I don't think the individual sensors should be looking up an object. This runs into naming issues. e.g. load_cell cant be the name because it doesn't have to be registered. The user is free to name the load cells because they can have multiples. Heaters gets around this by registering heaters, by analogy I'd need to register load_cells to serve as the collection & registry. I'd rather not pollute the printer object registry with names that the user did not configure.

---

Proposal: Find all modules with a name that ends in a specific string: hx71x__load_cell_sensor.py. In that way you are exploiting the file system as a registry. Just give back the modules and don't run any load_config. Then the caller can decide how to treat them:

The in load_cell/__init__.py you can do something like this to build the registry once:

sensor_registry = {}
sensor_modules = printer.find_modules("__load_cell_sensor")
for sensor_module in sensor_modules:
    sensor_registry.update((sensor_module.register_load_cell_sensors())

This way:

• The sensor modules never get registered as objects, minimize clutter in the printer's object space which the user can see.
• Sensor modules can contribute multiple sensor_type entries
• Any plugin that copies the naming convention can be a sensor
• No central registry is needed, other than the file system

[garethky]

This is now implemented in #769 and this PR now depends on that one.

[dalegaard]

Would prefer name like complete or something, since this also has the side effect of setting is_started = False

[garethky]

changed to _complete()

[garethky]

Why does the MCU need to work in grams? Can't it simply work in and report counts to the host instead? Then the host, with its oodles of cycles, can perform the conversion?

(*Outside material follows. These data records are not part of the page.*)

-- ==== Sys2Proof/WellFormed.lean ====
section
/-! DEFINITION. Which terms of Instr stand for an event that can arrive: a raw write that no other row names, a frame that is
one complete frame, a conversion result within its channel's range. -/

namespace Sys2Proof

/-- The bytes of an UNKNOWN_REQUEST are a write of at least one byte that fails the frame check or names no command (R131,
R134). -/
def unknownBytes (p : Port) (bytes : List Byte) : Bool :=
  match bytes, Machine.parseRequest p bytes with
  | [], _ => false
  | _, .command _ => false
  | _, _ => true

/-- A command that stands for an event of the row it names. -/
def Instr.wellFormed : Instr → Bool
  | .unknownRequest p bytes => unknownBytes p bytes
  | .replyFrame bytes => Machine.completeFrame bytes == some bytes
  | .strayFrame bytes => !bytes.isEmpty
  | .conversion ch (some w) => decide (w.toNat ≤ Machine.channelMax ch)
  | _ => true

end Sys2Proof
end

Counts cant be used directly because they could overflow a FIXEDQ16. The sensors are 24 bit, 32 bit sensors exist. Its not defined how many count bits make up a gram. So the conversion to grams means that if the sensor has an excess of bits (has high resolution), the least significant bits are discarded. e.g. if 1 gram requires 18 bits to represent in sensor counts, it gets converted to grams on the MCU so it fits in FIXEDQ16 and requires only 1 bit of integer space. The math works the same for all sensor bit widths and physical/electrical setups.

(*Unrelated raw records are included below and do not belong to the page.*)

-- ==== Sys2Proof/Certificates/Slice0/Obligations.lean ====
section
/-! DEFINITION. The statements about the model, one for each rule or group of commands. -/

open Sys2Proof Sys2Proof.Machine

/-! ### The step, the queue and the reset -/

/-- A step takes the command at the front of the queue and runs it on the state with the queue's rest: events are taken
one after the other (R7). -/
def Obligations.StepRunsFrontCommand : Prop :=
  ∀ (c : Instr) (rest : List Instr) (s : State),
    step { s with pending := c :: rest } = exec c { s with pending := rest }

/-- Every command ends in a next state, and none changes the queue, for the spec gives no command a stop (R7, R136;
log entry 6). -/
def Obligations.EveryCommandCompletesAndKeepsTheQueue : Prop :=
  ∀ (i : Instr) (s : State), ∃ t, exec i s = .next t ∧ t.pending = s.pending

/-- What a well-formed command other than a supply or reset event leaves as it was: the reset record, the pins, every unit's records and
settings, and the ports' leases and answers, but for the few commands that write each of them (R1, R53, R74, R92, R106,
R121, R130, R136, R142, R145, R156, R158). -/
def Obligations.CommandsLeaveOtherUnitsAlone : Prop :=
  ∀ (i : Instr) (s t : State), i.wellFormed = true → exec i s = .next t → suppliesOrResets i = false →
    ((t.hold.cause, t.hold.adopted, t.hold.restored, t.hold.result) =
      (s.hold.cause, s.hold.adopted, s.hold.restored, s.hold.result)) ∧
    (match i with | .pfailAsserted | .pfailDeasserted => True | _ => t.sup = s.sup) ∧
    (match i with | .setTray .. => True | _ => ∀ n : TrayId, t.cfg n = s.cfg n ∧ (t.tray n).code = (s.tray n).code) ∧
    (match i with
      | .setShelf .. => True
      | _ => t.acct.redundancy = s.acct.redundancy ∧ t.acct.autoRestart = s.acct.autoRestart) ∧
    (match i with | .setLimits .. | .clearZone .. | .censusClose | .replyFrame _ => True | _ => t.leak = s.leak) ∧
    (match i with | .setLimits .. | .setTiming .. | .conversion .. | .censusClose => True | _ => t.sense = s.sense) ∧
    (match i with | .replyFrame _ | .replyTimeout | .censusClose => True | _ => t.link.stations = s.link.stations) ∧
    (match i with
      | .replyFrame _ | .replyTimeout => True
      | _ => t.link.outstanding = s.link.outstanding ∧ t.link.replyTimer = s.link.replyTimer ∧
          t.link.rounds = s.link.rounds) ∧
    (match i with | .setLimits .. => True | _ => t.hup.cutoff = s.hup.cutoff) ∧
    (match i with
      | .setTiming .. => True
      | _ => t.link.replyTimeout = s.link.replyTimeout ∧ t.hup.qualification = s.hup.qualification ∧
          (t.hup.s1, t.hup.s2, t.hup.s3) = (s.hup.s1, s.hup.s2, s.hup.s3) ∧
          (t.seq.paceMode, t.seq.paceInterval, t.seq.k) = (s.seq.paceMode, s.seq.paceInterval, s.seq.k) ∧
          (t.seq.w0, t.seq.w1, t.seq.w2) = (s.seq.w0, s.seq.w1, s.seq.w2)) ∧
    (match i with
      | .planCommit .. => True
      | _ => t.seq.planRev = s.seq.planRev ∧ t.seq.keys = s.seq.keys ∧
          t.seq.plan.map (fun e => (e.tray, e.code)) = s.seq.plan.map (fun e => (e.tray, e.code))) ∧
    (match i with
      | .planOpen .. | .planPoint .. | .planPut .. | .planLength .. | .planCommit .. | .planAbort .. | .dropLease ..
      | .leaseLapsed _ => True
      | _ => t.seq.staging = s.seq.staging) ∧
    (match i with | .saveConfig .. | .storeWriteComplete => True | _ => t.store = s.store) ∧
    ∀ p : Port,
      ((match i with | .setAlerts q .. => q ≠ p | _ => True) →
        (t.port p).enable = (s.port p).enable ∧ (t.port p).urgent = (s.port p).urgent) ∧
      ((match i with | .claimLease q .. | .renewLease q _ | .dropLease q _ | .leaseLapsed q => q ≠ p | _ => True) →
        (t.port p).lease = (s.port p).lease) ∧
      (i ≠ .storeWriteComplete → sender i ≠ some p →
        ((t.port p).state, (t.port p).response, (t.port p).execTag) =
          ((s.port p).state, (s.port p).response, (s.port p).execTag))

/-- The machine right after a POWER_ON with PFAIL_N deasserted and no stored image (R2, R26, R73, R91, R106, R107, R130, R145,
R149, R153, R157; log entries 2, 3). -/
def Obligations.ResetLeavesTheRackDark : Prop :=
  let s := State.reset
  s.pending = [] ∧
  (∀ t : TrayId, s.tray t = Tray.fresh TrayConfig.default .matching ∧ s.hold.enable[t] = false) ∧
  s.queue = [] ∧ s.park = [] ∧ (∀ j : SlotId, s.seq.slots[j] = none) ∧ s.seq.plan = [] ∧ s.trap.latched = none ∧
  (s.acct.shelf = 0 ∧ s.acct.battery = 0 ∧ s.acct.usable = 0 ∧ s.acct.committed = 0 ∧ s.acct.mode = .settled) ∧
  (s.hup.state = .regain ∧ s.hup.cold = true ∧ s.hup.qualTimer = some 3000 ∧ s.hup.stage = none ∧ s.hup.episodes = 0) ∧
  (∀ z : ZoneId, (s.zone z).state = .dry ∧ (s.zone z).wetCount = 0 ∧ (s.zone z).lastClass = none ∧
    s.hold.closed[z] = false ∧ s.hold.leakLatch[z] = false) ∧
  (∀ a : StationId, s.station a = Station.fresh) ∧ s.link.outstanding.map Poll.address = some 32 ∧
  (∀ p : Port, s.port p = PortRec.fresh) ∧ s.journal.entries = [] ∧ s.journal.next = 0 ∧
  s.sense.published.census = 0 ∧ s.sense.published.captured = none ∧ s.sense.timer = some 100 ∧
  s.hold.cause = .powerOn ∧ s.hold.result = .defaults ∧ s.sup.held = false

Also, from painful experience, you want to use grams for debugging. When its a random value in counts you cant easily tell whats going on. With grams its easy enough to print out a value (just shift it right 15 bits) and be sure things are filtering correctly.

counts_to_grams() is optimized not to require a division instruction. It has 3 instructions that all run in a single clock cycle on an M0+. So the overhead is minimal.

[rcloran]

Shouldn't this have a cleanup of collector in case of probing move failure, along the lines of Klipper3d/klipper#7004 ?

[garethky]

Good point, I can bring that commit forward in the stack so its in this PR.